● WORK REQUIRED: Pull every line that holds the word "included" from the entries.

● INPUT RECORDS:
-- ==== Sys2Proof/Syntax.lean ====
section
/-! DEFINITION. Syntax: the commands of the controller, one constructor for each row of spec/opcode_table.json.

A host request (kinds 16–62, and an unknown kind) carries its tag and its body's bytes; HOW a request reaches its turn
in the request queue is log entry 2. Bytes heard on a line are given as they stand on the line, marks included
(log entry 11). -/

namespace Sys2Proof

/-- The commands: the requests, events and elapsed times that change the controller's state. -/
inductive Instr
  /-- RESET (R193): power-up or the reset pin; the operands are the levels of the two strap pins, true for high. -/
  | reset (strap1 strap2 : Bool)
  /-- READ_STATUS (R195): request kind 16. -/
  | readStatus (tag : Byte) (body : List Byte)
  /-- ENTER_CONFIG (R188): request kind 17. -/
  | enterConfig (tag : Byte) (body : List Byte)
  /-- ENTER_RUN (R189): request kind 18. -/
  | enterRun (tag : Byte) (body : List Byte)
  /-- STORE_SETTINGS (R192): request kind 19. -/
  | storeSettings (tag : Byte) (body : List Byte)
  /-- STORE_COMPLETE (R192): the write ends; `agrees` says whether the copy reads back as the working definitions. -/
  | storeComplete (agrees : Bool)
  /-- RECALL_SETTINGS (R192): request kind 20. -/
  | recallSettings (tag : Byte) (body : List Byte)
  /-- RESTART (R193): request kind 21. -/
  | restart (tag : Byte) (body : List Byte)
  /-- SET_CLOCK (R194): request kind 22. -/
  | setClock (tag : Byte) (body : List Byte)
  /-- SET_REPORTS (R184): request kind 23. -/
  | setReports (tag : Byte) (body : List Byte)
  /-- DEFINE_SECTION (R32): request kind 24. -/
  | defineSection (tag : Byte) (body : List Byte)
  /-- DEFINE_ZONE (R51): request kind 25. -/
  | defineZone (tag : Byte) (body : List Byte)
  /-- DEFINE_STATION (R76): request kind 26. -/
  | defineStation (tag : Byte) (body : List Byte)
  /-- DEFINE_CLASS (R2): request kind 27. -/
  | defineClass (tag : Byte) (body : List Byte)
  /-- DEFINE_CODE_MAP (R4): request kind 28. -/
  | defineCodeMap (tag : Byte) (body : List Byte)
  /-- DEFINE_LADDER (R96): request kind 29. -/
  | defineLadder (tag : Byte) (body : List Byte)
  /-- DEFINE_EQUATION (R105): request kind 30. -/
  | defineEquation (tag : Byte) (body : List Byte)
  /-- DEFINE_BOARD (R154): request kind 31. -/
  | defineBoard (tag : Byte) (body : List Byte)
  /-- DEFINE_FIELD (R156): request kind 32. -/
  | defineField (tag : Byte) (body : List Byte)
  /-- DEFINE_LINKS (R190): request kind 33. -/
  | defineLinks (tag : Byte) (body : List Byte)
  /-- DEFINE_ACCOUNT (R121): request kind 34. -/
  | defineAccount (tag : Byte) (body : List Byte)
  /-- READ_DEFINITION (R191): request kind 35. -/
  | readDefinition (tag : Byte) (body : List Byte)
  /-- START_SHIFT (R123, R124): request kind 40. -/
  | startShift (tag : Byte) (body : List Byte)
  /-- END_SHIFT (R136): request kind 41. -/
  | endShift (tag : Byte) (body : List Byte)
  /-- SET_TAKT (R134): request kind 42. -/
  | setTakt (tag : Byte) (body : List Byte)
  /-- SET_VOLUME (R135): request kind 43. -/
  | setVolume (tag : Byte) (body : List Byte)
  /-- CORRECT_ACTUAL (R130): request kind 44. -/
  | correctActual (tag : Byte) (body : List Byte)
  /-- READ_ACCOUNT (R140): request kind 45. -/
  | readAccount (tag : Byte) (body : List Byte)
  /-- RAISE_CALL (R28): request kind 48. -/
  | raiseCall (tag : Byte) (body : List Byte)
  /-- ACT_ON_CALL (R29): request kind 49. -/
  | actOnCall (tag : Byte) (body : List Byte)
  /-- RESTART_SECTION (R65): request kind 51. -/
  | restartSection (tag : Byte) (body : List Byte)
  /-- READ_CALLS (R30): request kind 52. -/
  | readCalls (tag : Byte) (body : List Byte)
  /-- READ_SECTION (R44): request kind 53. -/
  | readSection (tag : Byte) (body : List Byte)
  /-- SET_FLAG (R114): request kind 56. -/
  | setFlag (tag : Byte) (body : List Byte)
  /-- SET_TEXT (R169): request kind 57. -/
  | setText (tag : Byte) (body : List Byte)
  /-- READ_STATIONS (R93): request kind 58. -/
  | readStations (tag : Byte) (body : List Byte)
  /-- READ_BOARDS (R181): request kind 59. -/
  | readBoards (tag : Byte) (body : List Byte)
  /-- FETCH_HISTORY (R150): request kind 60. -/
  | fetchHistory (tag : Byte) (body : List Byte)
  /-- RELEASE_HISTORY (R152): request kind 61. -/
  | releaseHistory (tag : Byte) (body : List Byte)
  /-- FLUSH_BOARD (R180): request kind 62. -/
  | flushBoard (tag : Byte) (body : List Byte)
  /-- UNKNOWN_KIND (R187): a request whose kind code is no request kind. -/
  | unknownKind (tag kind : Byte) (body : List Byte)
  /-- HOST_FRAME_RECEIVED (R185): the bytes of the host line up to and with the end mark of a frame. -/
  | hostFrameReceived (line : List Byte)
  /-- HOST_LINE_BREAK (R185): these bytes of the host line, then a line break. -/
  | hostLineBreak (line : List Byte)
  /-- HOST_PAUSE_MARK (R183): an unescaped pause mark from the host. -/
  | hostPauseMark
  /-- HOST_RESUME_MARK (R183): an unescaped resume mark from the host. -/
  | hostResumeMark
  /-- OUTBOUND_FRAME_SENT (R183): the frame being sent has been sent whole. -/
  | outboundFrameSent
  /-- REPLY_ENTERS_OUTBOUND (R183): the reply that waited for room enters the outbound queue. -/
  | replyEntersOutbound
  /-- TICK (R194): the 100 ms tick. -/
  | tick
  /-- TARGET_UNIT_DUE (R127): the fraction has filled the takt. -/
  | targetUnitDue
  /-- PERIOD_END (R126): the running period's remaining time has reached 0. -/
  | periodEnd
  /-- SECOND_ROLLOVER (R194): the tenth tick of the second has been taken. -/
  | secondRollover
  /-- BLINK_TURN (R102): 125 ms have passed since the FAST source last turned. -/
  | blinkTurn
  /-- ESCALATION_TIMER_EXPIRY (R99): the first expired escalation timer, in arrival order. -/
  | escalationTimerExpiry
  /-- EQUATION_DELAY_EXPIRY (R112): the expired delay timers, in one pass. -/
  | equationDelayExpiry
  /-- STALE_TIMER_EXPIRY (R148): the stale timer has reached 0. -/
  | staleTimerExpiry
  /-- REFRESH_TIMER_EXPIRY (R168): the refresh timer has reached 0. -/
  | refreshTimerExpiry
  /-- PROBE_TIMER_EXPIRY (R179): the probe timer of the board has reached 0. -/
  | probeTimerExpiry (board : Nat)
  /-- ENCODER_FORWARD_PULSE (R35): a forward pulse of the section's encoder. -/
  | encoderForwardPulse (sec : Nat)
  /-- ENCODER_REVERSE_PULSE (R36): a reverse pulse of the section's encoder. -/
  | encoderReversePulse (sec : Nat)
  /-- STOP_DISTANCE_EXPIRY (R56): the section's first call, in arrival order, whose stop distance is used up. -/
  | stopDistanceExpiry (sec : Nat)
  /-- RAW_INPUT_CHANGE (R46): the raw electrical state of the line input becomes `level`. -/
  | rawInputChange (input : Nat) (level : Bool)
  /-- INPUT_DEBOUNCE_EXPIRY (R46): the input's raw state has stayed different for the debounce time. -/
  | inputDebounceExpiry (input : Nat)
  /-- POLL_SENT (R78): the loop controller takes the next step of its cycle. -/
  | pollSent (loop : LoopId)
  /-- IDLE_CYCLE_END (R78): one response timeout of idle line ends a cycle with no station to poll. -/
  | idleCycleEnd (loop : LoopId)
  /-- STATUS_RECEIVED (R81): the bytes of a STATUS frame on the loop, marks included. -/
  | statusReceived (loop : LoopId) (line : List Byte)
  /-- HOLD_RECEIVED (R82): the bytes of a HOLD frame on the loop, marks included. -/
  | holdReceived (loop : LoopId) (line : List Byte)
  /-- LOOP_BAD_REPLY (R79): the bytes of a bad, foreign or unexpected frame on the loop, marks included. -/
  | loopBadReply (loop : LoopId) (line : List Byte)
  /-- LOOP_LINE_BREAK (R72): these bytes on the loop, then a line break. -/
  | loopLineBreak (loop : LoopId) (line : List Byte)
  /-- POLL_RESPONSE_TIMEOUT (R79): the response timeout has run without a start mark. -/
  | pollResponseTimeout (loop : LoopId)
  /-- LOOP_REPLY_FRAME_TIMEOUT (R79): 64 character times have run since the start mark without an end. -/
  | loopReplyFrameTimeout (loop : LoopId)
  /-- BOARD_FRAME_SENT (R174): the arbiter looks for the next board with work and sends it one frame. -/
  | boardFrameSent
  /-- BOARD_ACK_RECEIVED (R176): the bytes of an ACK on the board link, a FIELD frame being in flight. -/
  | boardAckReceived (line : List Byte)
  /-- BOARD_REFUSE_RECEIVED (R176): the bytes of a REFUSE on the board link, a FIELD frame being in flight. -/
  | boardRefuseReceived (line : List Byte)
  /-- PROBE_ACK_RECEIVED (R179): the bytes of an ACK on the board link, a PROBE being in flight. -/
  | probeAckReceived (line : List Byte)
  /-- BOARD_BAD_REPLY (R175): the bytes of a bad or wrong reply on the board link. -/
  | boardBadReply (line : List Byte)
  /-- BOARD_LINE_BREAK (R170): these bytes on the board link, then a line break. -/
  | boardLineBreak (line : List Byte)
  /-- BOARD_RESPONSE_TIMEOUT (R177): the board response timeout has run without a start mark. -/
  | boardResponseTimeout
  /-- BOARD_REPLY_FRAME_TIMEOUT (R175): 64 character times have run since the start mark without an end. -/
  | boardReplyFrameTimeout
  /-- HOST_START_MARK_INSIDE_FRAME (R185): these bytes of the host line, then an unescaped start mark. -/
  | hostStartMarkInsideFrame (line : List Byte)
  /-- HOST_CONTENT_PAST_245_BYTES (R185): the bytes of the host line up to the one that makes a frame's content too long. -/
  | hostContentPast245 (line : List Byte)
  deriving DecidableEq, Repr, Inhabited

end Sys2Proof
end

● TASK ANSWER:
in the request queue is log entry 2. Bytes heard on a line are given as they stand on the line, marks included
  /-- STATUS_RECEIVED (R81): the bytes of a STATUS frame on the loop, marks included. -/
  /-- HOLD_RECEIVED (R82): the bytes of a HOLD frame on the loop, marks included. -/
  /-- LOOP_BAD_REPLY (R79): the bytes of a bad, foreign or unexpected frame on the loop, marks included. -/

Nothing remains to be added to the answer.